7. U-Build Battleship. It's Battleship. If I have to say more, you're reading the wrong blog.
8. Yin-Yang. This is another crappy Reiner game, which is no surprise, because 'crappy' and 'Reiner' go together like fleas and a dog's ass. This is one of those math exercises where you try to reach some sort of mathematical goal, but have virtually no control over the outcome and end up wondering why games like this ever get reprinted. Hint: It gets reprinted because it's a Reiner game, and some people will buy anything if it has Reiner Knizia's name on it.
9. Crossroads at Darklion Pass. There are small-press games that are simply unfortunate, and then there are games that are such devastating failures that everyone involved in the production should flee the country and change their names. Crossroads is one of those disaster games that screams abject failure, with art designed by blind people and rules designed by a calculator. Avoid at all costs.

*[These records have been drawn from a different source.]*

@[simp] theorem State.stepCompletion_fixed (s : State) (n : Nat) (st : Status) :
    (s.stepCompletion n st).fixed = s.fixed := by
  unfold State.stepCompletion
  (repeat' split) <;> simp

@[simp] theorem State.engineTold_fixed (s : State) : (s.engineTold).fixed = s.fixed := by
  unfold State.engineTold
  (repeat' split) <;> simp

@[simp] theorem State.resumeWipe_fixed (s : State) : (s.resumeWipe).fixed = s.fixed := by
  unfold State.resumeWipe
  (repeat' split) <;> simp

@[simp] theorem State.wakeEngine_fixed (s : State) : (s.wakeEngine).fixed = s.fixed := by
  unfold State.wakeEngine
  (repeat' split) <;> simp

/-! ## Machine/Gate.lean -/

@[simp] theorem State.enterGate_fixed (s : State) (v : Service) (i : SlotIndex) :
    (s.enterGate v i).fixed = s.fixed := by
  unfold State.enterGate
  split <;> simp

@[simp] theorem State.startBackoff_fixed (s : State) : (s.startBackoff).fixed = s.fixed := by
  unfold State.startBackoff
  split <;> simp

@[simp] theorem State.gateFailed_fixed (s : State) : (s.gateFailed).fixed = s.fixed := by
  unfold State.gateFailed
  split <;> simp

@[simp] theorem State.gatePassed_fixed (s : State) (v : Service) : (s.gatePassed v).fixed = s.fixed := by
  simp [State.gatePassed]

@[simp] theorem State.gateVerify_fixed (s : State) (v : Service) (i : SlotIndex) (x : Secret) :
    (s.gateVerify v i x).fixed = s.fixed := by
  unfold State.gateVerify
  split <;> simp

/-! ## Machine/Requests.lean -/

@[simp] theorem State.serveQueryState_fixed (s : State) : (s.serveQueryState).fixed = s.fixed := by
  unfold State.serveQueryState
  rw [State.answer_fixed]
  rfl

@[simp] theorem State.serveQueryRanges_fixed (s : State) : (s.serveQueryRanges).fixed = s.fixed := by
  simp [State.serveQueryRanges]

@[simp] theorem State.serveSetAttention_fixed (s : State) : (s.serveSetAttention).fixed = s.fixed := by
  unfold State.serveSetAttention
  rw [State.answerPlain_fixed]
  rfl

@[simp] theorem State.serveSelfTest_fixed (s : State) (v : Service) : (s.serveSelfTest v).fixed = s.fixed := by
  simp [State.serveSelfTest]

@[simp] theorem State.servePresentPlatform_fixed (s : State) (x : Token) :
    (s.servePresentPlatform x).fixed = s.fixed := by
  unfold State.servePresentPlatform
  dsimp only
  (repeat' split) <;> simp

@[simp] theorem State.serveTakeOwnership_fixed (s : State) (v : Service) (x : Secret) :
    (s.serveTakeOwnership v x).fixed = s.fixed := by
  simp [State.serveTakeOwnership]

@[simp] theorem State.ownershipTaken_fixed (s : State) : (s.ownershipTaken).fixed = s.fixed := by
  simp [State.ownershipTaken]

@[simp] theorem State.mismatch_fixed (s : State) (i : SlotIndex) : (s.mismatch i).fixed = s.fixed := by
  simp [State.mismatch]

@[simp] theorem State.unlockLoad_fixed (s : State) (w : View) (ks : List RangeKey) (now : Bool) :
    (s.unlockLoad w ks now).fixed = s.fixed := by
  have h : ({ s with locks := Vector.replicate 16 Locks.both }.loadRanges ks).fixed = s.fixed := by
    rw [State.loadRanges_fixed]; rfl
  have a (x : Access) : (({ s with locks := Vector.replicate 16 Locks.both }.loadRanges ks).enter x).fixed = s.fixed := by
    rw [State.enter_fixed, h]
  unfold State.unlockLoad
  dsimp only
  (repeat' split) <;> simp [a]

@[simp] theorem State.unlockAnswer_fixed (s : State) (v : Service) (now : Bool) (f : Response) :
    (s.unlockAnswer v now f).fixed = s.fixed := by
  unfold State.unlockAnswer
  (repeat' split) <;> simp

@[simp] theorem State.unlockLocked_fixed (s : State) (v : Service) (i : SlotIndex) (x : Secret) (b : Byte) :
    (s.unlockLocked v i x b).fixed = s.fixed := by
  unfold State.unlockLocked
  (repeat' split) <;> simp

@[simp] theorem State.unlockOpen_fixed (s : State) (i : SlotIndex) (x : Secret) :
    (s.unlockOpen i x).fixed = s.fixed := by
  unfold State.unlockOpen
  (repeat' split) <;> simp

@[simp] theorem State.duress_fixed (s : State) : (s.duress).fixed = s.fixed := by
  simp [State.duress]

@[simp] theorem State.serveUnlock_fixed (s : State) (v : Service) (i : SlotIndex) (x : Secret) (b : Byte) :
    (s.serveUnlock v i x b).fixed = s.fixed := by
  unfold State.serveUnlock
  (repeat' split) <;> simp

@[simp] theorem State.serveSetCredential_fixed (s : State) (v : Service) (x : Secret) (a b c : Byte) (y : Secret) (l : List Byte) :
    (s.serveSetCredential v x a b c y l).fixed = s.fixed := by
  unfold State.serveSetCredential
  (repeat' (first | split | (dsimp only; split))) <;> simp

@[simp] theorem State.serveChangeSecret_fixed (s : State) (v : Service) (i : SlotIndex) (x y : Secret) :
    (s.serveChangeSecret v i x y).fixed = s.fixed := by
  unfold State.serveChangeSecret
  split <;> simp

@[simp] theorem State.serveLock_fixed (s : State) (v : Service) (i : SlotIndex) (l : List Byte) :
    (s.serveLock v i l).fixed = s.fixed := by
  unfold State.serveLock
  (repeat' split) <;> simp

10. Legitimacy. If you ever have the hankering to play a pointless roll-and-move game with cards that fall apart and extra rules that don't add anything, then you could just play Chutes and Ladders and toss in some drinking rules. Don't play Legitimacy.
So that's the list of games you should not buy. It only covers games I played this year, and I skipped a few that other people actually liked. If you want a list of favorites, try a site where the writers are in a good mood every now and then. Ask me about games at Christmas, this is what you get. Be grateful I didn't rant about Christmas carols and mall traffic.
5 comments:
I managed to sell my copy of Isle of Dr. Necro for the same price I paid for it. Yay! One of this year's small wins.
There had to be a reason The Isle of Dr. Necro was given to me for free at GC this year, lol!
Great list, thanks for sharing
Hendal
And guess what? Knizia made Buzz It! ;-)
Words, they can a-hurt.
Matt Drake, you are a horrrible, disgusting individual. Not for your awesome game reviews, humorous references to disabled people and loose women with drug habits, or your foul language.
No, sir, you suck because you made me sing the godd**n Ballad of Bilbo Baggins with this review. I hope you agree that it makes it OK for me to have briefly wished your mother had made different family planning decisions.